1. Installing scikit-learn¶
There are different ways to get scikit-learn installed:
- Install the version of scikit-learn provided by your operating system distribution . This is the quickest option for those who have operating systems that distribute scikit-learn.
- Install an official release. This is the best approach for users who want a stable version number and aren’t concerned about running a slightly older version of scikit-learn.
- Install the latest development version. This is best for users who want the latest-and-greatest features and aren’t afraid of running brand-new code.
1.1. Installing an official release¶
1.1.1. Installing from source¶
Installing from source requires you to have installed numpy, scipy, setuptools, python development headers and a working C++ compiler. Under debian-like systems you can get all this by executing with root privileges:
sudo apt-get install python-dev python-numpy python-numpy-dev python-setuptools python-numpy-dev python-scipy libatlas-dev g++
Note
In Order to build the documentation and run the example code contains in this documentation you will need matplotlib:
sudo apt-get install python-matplotlib
Note
On Ubuntu LTS (10.04) the package libatlas-dev is called libatlas-headers
1.1.1.1. Easy install¶
This is usually the fastest way to install the latest stable release. If you have pip or easy_install, you can install or update with the command:
pip install -U scikit-learn
or:
easy_install -U scikit-learn
for easy_install. Note that you might need root privileges to run these commands.
1.1.1.2. From source package¶
Download the package from http://sourceforge.net/projects/scikit-learn/files , unpack the sources and cd into archive.
This packages uses distutils, which is the default way of installing python modules. The install command is:
python setup.py install
1.1.2. Windows installer¶
You can download a windows installer from downloads in the project’s web page. Note that must also have installed the packages numpy and setuptools.
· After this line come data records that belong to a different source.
/-- Settles O32: the first draw keeps the coordinates and the sprite, so the second XORs the same pixels again; where the
first did not collide, every sprite pixel is lit before the second. -/
theorem drawingTwiceRestoresTheScreen : Obligations.DrawingTwiceRestoresTheScreen := by
  unfold Obligations.DrawingTwiceRestoresTheScreen
  intro x y n s t hx hy h
  obtain ⟨u, hu⟩ := exec_total (.drw x y n) t
  have hvx : t.getV x = s.getV x := exec_getV_of_not_mayWrite h hx
  have hvy : t.getV y = s.getV y := exec_getV_of_not_mayWrite h hy
  have hfirst := pixel_of_exec_drw h
  have hsecond := pixel_of_exec_drw hu
  have hvf := getV_15_eq_one_iff_of_exec_drw hu
  simp only [hvx, hvy, spriteLit_of_exec_drw h] at hsecond hvf
  refine ⟨u, hu, framebuffer_ext fun r c => ?_, fun hzero => ?_⟩
  · rw [hsecond, hfirst]
    tauto
  · have hfree := (getV_15_eq_zero_iff_of_exec_drw h).1 hzero
    rw [hvf]
    constructor
    · rintro ⟨r, c, _, hlit⟩
      exact ⟨r, c, hlit⟩
    · rintro ⟨r, c, hlit⟩
      have hoff : ¬pixel s.FB r c = true := fun hon => hfree ⟨r, c, hon, hlit⟩
      exact ⟨r, c, (hfirst r c).2 fun hiff => hoff (hiff.2 hlit), hlit⟩

/-- Settles O30: every row of the cleared screen is 0. -/
theorem clearScreenClearsEveryPixel : Obligations.ClearScreenClearsEveryPixel := by
  unfold Obligations.ClearScreenClearsEveryPixel
  intro s
  refine ⟨_, rfl, rfl, fun r c => ?_⟩
  have hrow : (Vector.replicate 32 0#64)[r.val] = 0#64 := Vector.getElem_replicate r.isLt
  exact (congrArg (BitVec.getLsbD · (63 - c.val)) hrow).trans BitVec.getLsbD_zero

end Sys2Proof.Machine

/-! SUPPORT. Where the control-flow instructions send PC (41_control_flow.md R120 to R128), and the words of the patterns
with x and a byte (30_encoding.md R75). -/

namespace Sys2Proof.Machine

variable {i : Instr} {s : State}

theorem State.skip_beq (s : State) (a b : Byte) :
    s.skip (a == b) = { s with PC := s.PC + if a = b then 4#16 else 2#16 } := by
  simp only [State.skip, State.setPC, beq_iff_eq]

theorem State.skip_bne (s : State) (a b : Byte) :
    s.skip (a != b) = { s with PC := s.PC + if a = b then 2#16 else 4#16 } := by
  simp only [State.skip, State.setPC, bne_iff_ne, ne_eq, ite_not]

/-- The return with its entry named: `j` is the topmost entry in use. -/
theorem execRet_of_top (j : Fin 16) (h : s.SP.val = j.val + 1) :
    execRet s = .next { s with SP := j.castSucc, PC := s.S[j.val]'j.isLt + 2#16 } := by
  rw [execRet_of_used (by omega)]
  simp only [h, Nat.add_sub_cancel, Fin.castSucc, Fin.castAdd, Fin.castLE]

theorem zext16_addr_toNat (a : Addr) : (zext16 a).toNat = a.toNat :=
  BitVec.toNat_setWidth_of_le (by decide)

/-- nnn + V0 is at most 0x10FE, so the 16-bit sum does not wrap. -/
theorem jpV0_target_toNat (a : Addr) (b : Byte) : (zext16 a + zext16 b).toNat = a.toNat + b.toNat := by
  simp only [BitVec.toNat_add, BitVec.toNat_setWidth]
  omega

theorem decodeWord_patternX {code : Nibble} {x : Reg} {nn : Byte} (h : encode i = wordXNN code x nn) :
    decodeWord (patternX (zext16 code <<< 12) x nn) = some i := by
  rw [decodeWord_eq_some_iff, patternX_eq, h]

end Sys2Proof.Machine

/-! The statements of the family 41_control_flow.md, settled. -/

namespace Sys2Proof.Machine

/-- Settles O34: the two cases of 2NNN, by the room on the stack. -/
theorem callPushesItsOwnAddress : Obligations.CallPushesItsOwnAddress := by
  unfold Obligations.CallPushesItsOwnAddress
  refine fun nnn s => ⟨execCall_of_full nnn, fun hroom =>
    ⟨_, execCall_of_room nnn hroom, fun j => ?_, rfl, zext16_addr_toNat nnn, rfl⟩⟩
  simp only [Vector.getElem_set, eq_comm]

/-- Settles O35: the two cases of 00EE, by the entries in use. -/
theorem returnGoesPastTheCall : Obligations.ReturnGoesPastTheCall := by
  unfold Obligations.ReturnGoesPastTheCall
  exact fun s => ⟨execRet_of_empty, fun j hj => ⟨_, execRet_of_top j hj, rfl, rfl, rfl⟩⟩

/-- Settles O36: the call pushed its own address at the entry that the return pops. -/
theorem returnUndoesCall : Obligations.ReturnUndoesCall := by
  unfold Obligations.ReturnUndoesCall
  intro nnn s t u hroom hcall hSP hS
  obtain ⟨t', hcall', hpush, hSP', _, _⟩ := (callPushesItsOwnAddress nnn s).2 hroom
  cases hcall'.symm.trans hcall
  obtain ⟨top, htop⟩ : ∃ top : Fin 16, top.val = s.SP.val := ⟨⟨s.SP.val, hroom⟩, rfl⟩
  have hused : u.SP.val = top.val + 1 := by rw [hSP, hSP', htop]
  have hentry : u.S[top.val] = s.PC := by rw [hS top (by omega), hpush top, if_pos htop]
  obtain ⟨v, hret, hPC, hpop, _⟩ := (returnGoesPastTheCall u).2 top hused
  exact ⟨v, hret, by rw [hPC, hentry], Fin.ext (hpop.trans htop)⟩

/-- Settles O33: widening nnn keeps its value. -/
theorem jumpSetsProgramCounter : Obligations.JumpSetsProgramCounter := by
  unfold Obligations.JumpSetsProgramCounter
  exact fun nnn s => ⟨_, rfl, zext16_addr_toNat nnn, rfl⟩

/-- Settles O37: each skip by its comparison, each word by the encoder's row. -/
theorem skipsCompareARegisterWithAByte : Obligations.SkipsCompareARegisterWithAByte := by
  unfold Obligations.SkipsCompareARegisterWithAByte
  exact fun x nn s => ⟨congrArg _ (s.skip_beq _ _), congrArg _ (s.skip_bne _ _),
    decodeWord_patternX (code := 0x3#4) rfl, decodeWord_patternX (code := 0x4#4) rfl⟩

/-- Settles O38: each skip by its comparison. -/
theorem skipsCompareTwoRegisters : Obligations.SkipsCompareTwoRegisters := by
  unfold Obligations.SkipsCompareTwoRegisters
  exact fun x y s => ⟨congrArg _ (s.skip_beq _ _), congrArg _ (s.skip_bne _ _)⟩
This package is also expected to work with python(x,y) as of 2.6.5.5.
1.1.3. Building on windows¶
To build scikit-learn on windows you will need a C/C++ compiler in addition to numpy, scipy and setuptools. At least MinGW (a port of GCC to Windows OS) and the Microsoft Visual C++ 2008 should work out of the box. To force the use of a particular compiler, write a file named setup.cfg in the source directory with the content:
[build_ext]
compiler=my_compiler
[build]
compiler=my_compiler
where my_compiler should be one of mingw32 or msvc.
When the appropriate compiler has been set, and assuming Python is in your PATH (see Python FAQ for windows for more details), installation is done by executing the command:
python setup.py install
To build a precompiled package like the ones distributed at the downloads section, the command to execute is:
python setup.py bdist_wininst -b doc/logos/scikit-learn-logo.bmp
This will create an installable binary under directory dist/.
1.2. Third party distributions of scikit-learn¶
Some third-party distributions are now providing versions of scikit-learn integrated with their package-management systems.
These can make installation and upgrading much easier for users since the integration includes the ability to automatically install dependencies (numpy, scipy) that scikit-learn requires.
The following is a list of linux distributions that provide their own version of scikit-learn:
1.2.1. Debian and derivatives (Ubuntu)¶
The Debian package is named python-sklearn and can be install using the following commands with root privileges:
apt-get install python-sklearn
1.2.2. Python(x, y)¶
The Python(x, y) distributes scikit-learn as an additional plugin, which can be found in the Additional plugins page.
1.2.3. Enthought python distribution¶
The Enthought Python Distribution already ships the latest version.
1.2.4. Macports¶
The macport’s package is named py26-sklearn and can be installed by typing the following command:
sudo port install py26-sklearn
1.3. Bleeding Edge¶
See section Retrieving the latest code on how to get the development version.
1.4. Testing¶
Testing requires having the nose library. After installation, the package can be tested by executing from outside the source directory:
python -c "import sklearn; sklearn.test()"
This should give you a lot of output (and some warnings) but eventually should finish with the a text similar to:
Ran 601 tests in 27.920s
OK (SKIP=2)
otherwise please consider posting an issue into the bug tracker or to the Mailing List.
scikit-learn can also be tested without having the package installed. For this you must compile the sources inplace from the source directory:
python setup.py build_ext --inplace
Test can now be run using nosetest:
nosetests sklearn/
If you are running the deveopment version, this is automated in the commands make in and make test.
Warning
Because nosetest does not play well with multiprocessing on windows, this last approach is not recommended on such system.